Soil compaction effect on rice¶
1. Background and introduction¶
This case study shows how to do principal component analysis and stepwise multiple regression in R.
Here we follow the analysis of the study by Singh et al (2017), entitled “Depth of soil compaction predominantly affects rice yield reduction by reproductive-stage drought at varietal screening sites in Bangladesh, India, and Nepal”. The study was published in the journal Plant Soil. You can access the article (it is behind a paywall) online. The data was also made available on Harvard Dataverse and can be downloaded.
— Things to be noted here: Variables released in the dataset are not the same as in the paper. Results in the case study are different from the paper.—
2. Get the data¶
library(agro)
ff <- get_data_from_uri("https://doi.org/10.7910/DVN/SNQZTT", ".")
ff
## [1] "./doi_10.7910_DVN_SNQZTT/all data for PCA w imputed.xlsx"
## [2] "./doi_10.7910_DVN_SNQZTT/penetrometer.csv"
## [3] "./doi_10.7910_DVN_SNQZTT/rainfall tensiom water table.csv"
## [4] "./doi_10.7910_DVN_SNQZTT/soil texture.csv"
## [5] "./doi_10.7910_DVN_SNQZTT/Variable Descriptions.txt"
2.1. Import data¶
The data is provided as a tab file. This file can be read by read.table function in R.
library(readxl)
# Import table of data
wdata <- read_excel(ff[1])
# Check column names to see the variable provided
colnames(wdata)
## [1] "Year" "location"
## [3] "Ave yield control" "Ave yield stress"
## [5] "% yield reduction" "Rainfall 60-100 DAS"
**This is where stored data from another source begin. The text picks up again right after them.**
-- ==== Sys2Proof/Machine/Slots.lean ====
section
/-! DEFINITION. The issue slots that each instruction takes of its bench on the front end (07 R209, 08 R236, 09 R268, 10 R294, 11 R523). -/

namespace Sys2Proof.Machine

/-- Whether a type is one of 64 bits. -/
def isWideTy (t : Ty) : Bool := decide (tyRegs t = 2)

/-- Slots of an instruction with `n` in its 64-bit form. -/
def slots64 (t : Ty) (n : Nat) : Nat := if isWideTy t then n else 1

/-- Slots of a load or store: a `.b128` access takes two. -/
def slots128 (t : Ty) : Nat := if t = .b128 then 2 else 1

/-- The issue slots of an instruction; a word that is no instruction takes one. -/
def issueSlots : Instr → Nat
  | .add f | .sub f | .min f | .max f | .abs f | .neg f | .setp f | .sel f | .mov f | .lxch f | .match f => slots64 f.ty 2
  | .cvti f => if isWideTy f.ty || isWideTy (subTy f.sub) then 2 else 1
  | .lea _ | .madw _ | .segred _ | .scan _ => 2
  | .mul f => slots64 f.ty 4
  | .div f | .rem f => if isWideTy f.ty then 8 else 4
  | .fmin f | .fmax f | .fsel f | .frnd f | .fclass f | .fscale f | .frexp f => slots64 f.ty 4
  | .dadd _ | .dmul _ | .dfma _ | .dsetp _ => 4
  | .frcp f | .fsqrt f | .fdiv f => if isWideTy f.ty then 16 else 4
  | .cvtn _ | .cvtw _ => 2
  | .ld f | .st f | .ldk f => slots128 f.ty
  | .redAdd f | .redMin f | .redMax f | .redAnd f | .redOr f | .redXor f | .redFadd f | .redFmin f | .redFmax f => slots128 f.ty
  | .atomAdd _ | .atomMin _ | .atomMax _ | .atomAnd _ | .atomOr _ | .atomXor _ | .atomExch _ | .atomCas _ | .atomFadd _ | .atomFmin _
  | .atomFmax _ => 2
  | .fnew _ | .fput _ | .fget _ | .ftry _ | .lkacq _ | .lkrel _ | .barInit _ | .barArr _ | .barWait _ | .barSync _ => 2
  | .copy _ | .copy2 _ | .copy3 _ | .gather _ | .scatter _ | .spawn _ => 4
  | .prefetch _ | .cwb _ | .cinv _ | .tend _ => 2
  | .mma _ | .mmas _ | .trn _ | .garow _ => 2
  | .ldm f | .stm f => if f.wid.toNat = 2 then 4 else 2
  | .garun _ | .jigld _ | .jigst _ => 4
  | .drain _ | .drainFree _ => 2
  | _ => 1

end Sys2Proof.Machine
end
## [7] "ave tensiom 60-100" "max tensiom 60-100"
## [9] "aver water table 60-100 DAS" "bd 5-10 cm"
## [11] "bd 25-30 cm" "pH"
## [13] "Avail-P ppm" "Exch-K ppm"
## [15] "% Clay" "% Silt"
## [17] "% Sand" "0.1 bar 5-10 cm"
## [19] "3 bar 5-10 cm" "5 bar 5-10 cm"
## [21] "15 bar 5-10 cm" "max penetrom"
## [23] "depth of max penetrom" "penetrom 30 cm"
2.2. Subset data¶
Subset data for use and delete the information not use in the following analysis
wdata1 <- wdata[, !(colnames(wdata) %in% c("Year", "location", "Ave yield control", "Ave yield stress"))]
3. Explore data¶
3.1. Step-wise multiple regression for table 5 in the paper¶
Yield reduction by drought across three years of study as a function of rainfall and soil-related parameters as determined by step-wise multiple regression
3.1.1 First, use regsubsets(), which is a function in r for model selection
# Make a multiple linear regression model with all explanatory variables and yield reduction as the response variable
# Load packages
library(car)
## Loading required package: carData
# Using the dot notation for shorter code, which means everything else in the data frame
model_full <- lm(`% yield reduction` ~ ., wdata1)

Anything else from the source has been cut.